The displacement studies with fenfluramine allowed for evaluation of test-retest reproducibility of BPND values estimated using the time interval of 51 to 81 minutes of the baseline (BPNDTEST) and displacement measurements (BPNDRETEST). The mean BPND values obtained during the test and retest study using constant infusion of [11C]AZ10419369 are presented in Table 2 (n=3 × 2, for each condition).
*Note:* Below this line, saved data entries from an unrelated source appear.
-- ==== Sys2Proof/Laws/PerInstr.lean ====
section
/-!
SUPPORT. Of every instruction: its first word is not zero, agrees with its major, and names its length (R49, R50, R77).
-/

namespace Sys2Proof.Laws

open Sys2Proof Sys2Proof.Machine

/-- The first word of an instruction passes check 1 of R63 and says how many words there are; a step of the part has no words. -/
def Head.Statement (i : Instr) : Prop :=
  isEvent i = false → ∃ w rest, encode i = w :: rest ∧ w ≠ 0 ∧ lenWrong w = false ∧ lenWords w = 1 + rest.length

end Sys2Proof.Laws

namespace Sys2Proof.Laws.Head

open Sys2Proof Sys2Proof.Machine
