-- ==== Sys2Proof/Tests/Slice0.lean ====
section
/-!
SUPPORT. Tests: words of every family written out from the spec's encodings; ill-formed terms that WellFormed refuses; and, for every
statement, small states that meet its hypotheses, with the result that the spec gives there worked out by hand.
-/

set_option Elab.async false

namespace Sys2Proof.Tests

open Sys2Proof Sys2Proof.Machine Sys2Proof.Say

/-- A whole package with a wheel of 8 slots. -/
def boot0 : Boot :=
  { capdie := 0xFFF, capclu0 := BitVec.allOnes 64, capclu1 := BitVec.allOnes 64, capclu2 := BitVec.allOnes 64, capstk := 0xFFF,
    caplnk := BitVec.allOnes 64, caplpc0 := BitVec.allOnes 64, caplpc1 := BitVec.allOnes 64, status := 1, whldesc := 0x8000000802008003 }

/-- A READY thread of context 5 with 32 registers and 8 tile registers. -/
def th0 : Thread :=
  { st := .ready, wbase := 0, wsize := 32, tbase := 0, tsize := 8, pc := 0x1000, ctx := 5, knum := 1, k0 := BitVec.allOnes 128, k1 := 0x55,
    ncore := 1 }

/-- The cells of bytes from an address. -/
def cellsOf (pa : Nat) (bs : List Nat) : List Host.Cell :=
  (bs.zip (List.range bs.length)).filterMap fun p => if p.1 % 256 = 0 then none else some (pa + p.2, BitVec.ofNat 8 p.1)

/-- That thread in slot 0 of core 0, with these registers. -/
def w (regs : List (Nat × Word)) : State :=
  { boot := boot0, mem := {}, dev := { threads := [(0, th0)], regs, cores := [(0, { cmwin := 0x40 })] }, agenda := [], core := 0 }

/-- An extended form with every field zero. -/
def x0 : Ext :=
  { pg := 0, pn := false, d := 0, a := 0, b := 0, c := 0, dfmt := 0, sfmt := 0, rm := 0, men := false, km := 0, sat := false, row0 := 0, rcnt := 0,
    imm := 0, lit := none }

/-- The next state, where there is one. -/
def nx (o : Host.Outcome State Fault Refusal) : State :=
  match o with
  | .next t => t
  | _ => State.reset

/-- An instruction answers this state. -/
def goes (i : Instr) (s t : State) : Bool :=
  match exec i s with
  | .next u => u == t
  | _ => false

/-- It answers a state. -/
def runs (i : Instr) (s : State) : Bool :=
  match exec i s with
  | .next _ => true
  | _ => false

/-- An instruction traps with this cause and DETAIL, and leaves PC, registers and memory as they were. -/
def trapIs (s : State) (i : Instr) (cause detail : Nat) : Bool :=
  let t := nx (exec i s)
  runs i s && (thr t).faultInfo == BitVec.ofNat 64 (detail * 65536 + cause) && (thr t).pc == (thr s).pc && t.dev.regs == s.dev.regs && t.mem == s.mem &&
    ((thr t).st == .trapped || (thr t).st == .halted true)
Statistical analysis showed no significant effect of condition (P=0.9974) and day (P=0.1928), but a significant effect of region (P<0.001) on [11C]AZ10419369 BPND values. No significant interaction was found between condition, day and region effects on regional [11C]AZ10419369 BPND values (condition × day, P=0.9019; condition × region, P=0.9402; day × region, P=0.1948; and condition × day × region, P=0.2840; Table 2). Across eight brain regions, the mean percentage change in BPND (%ΔBP) ranged from −6% to 4% and the mean test-retest variability (%TRV) ranged from 3% to 14%, thus demonstrating good test-retest variability.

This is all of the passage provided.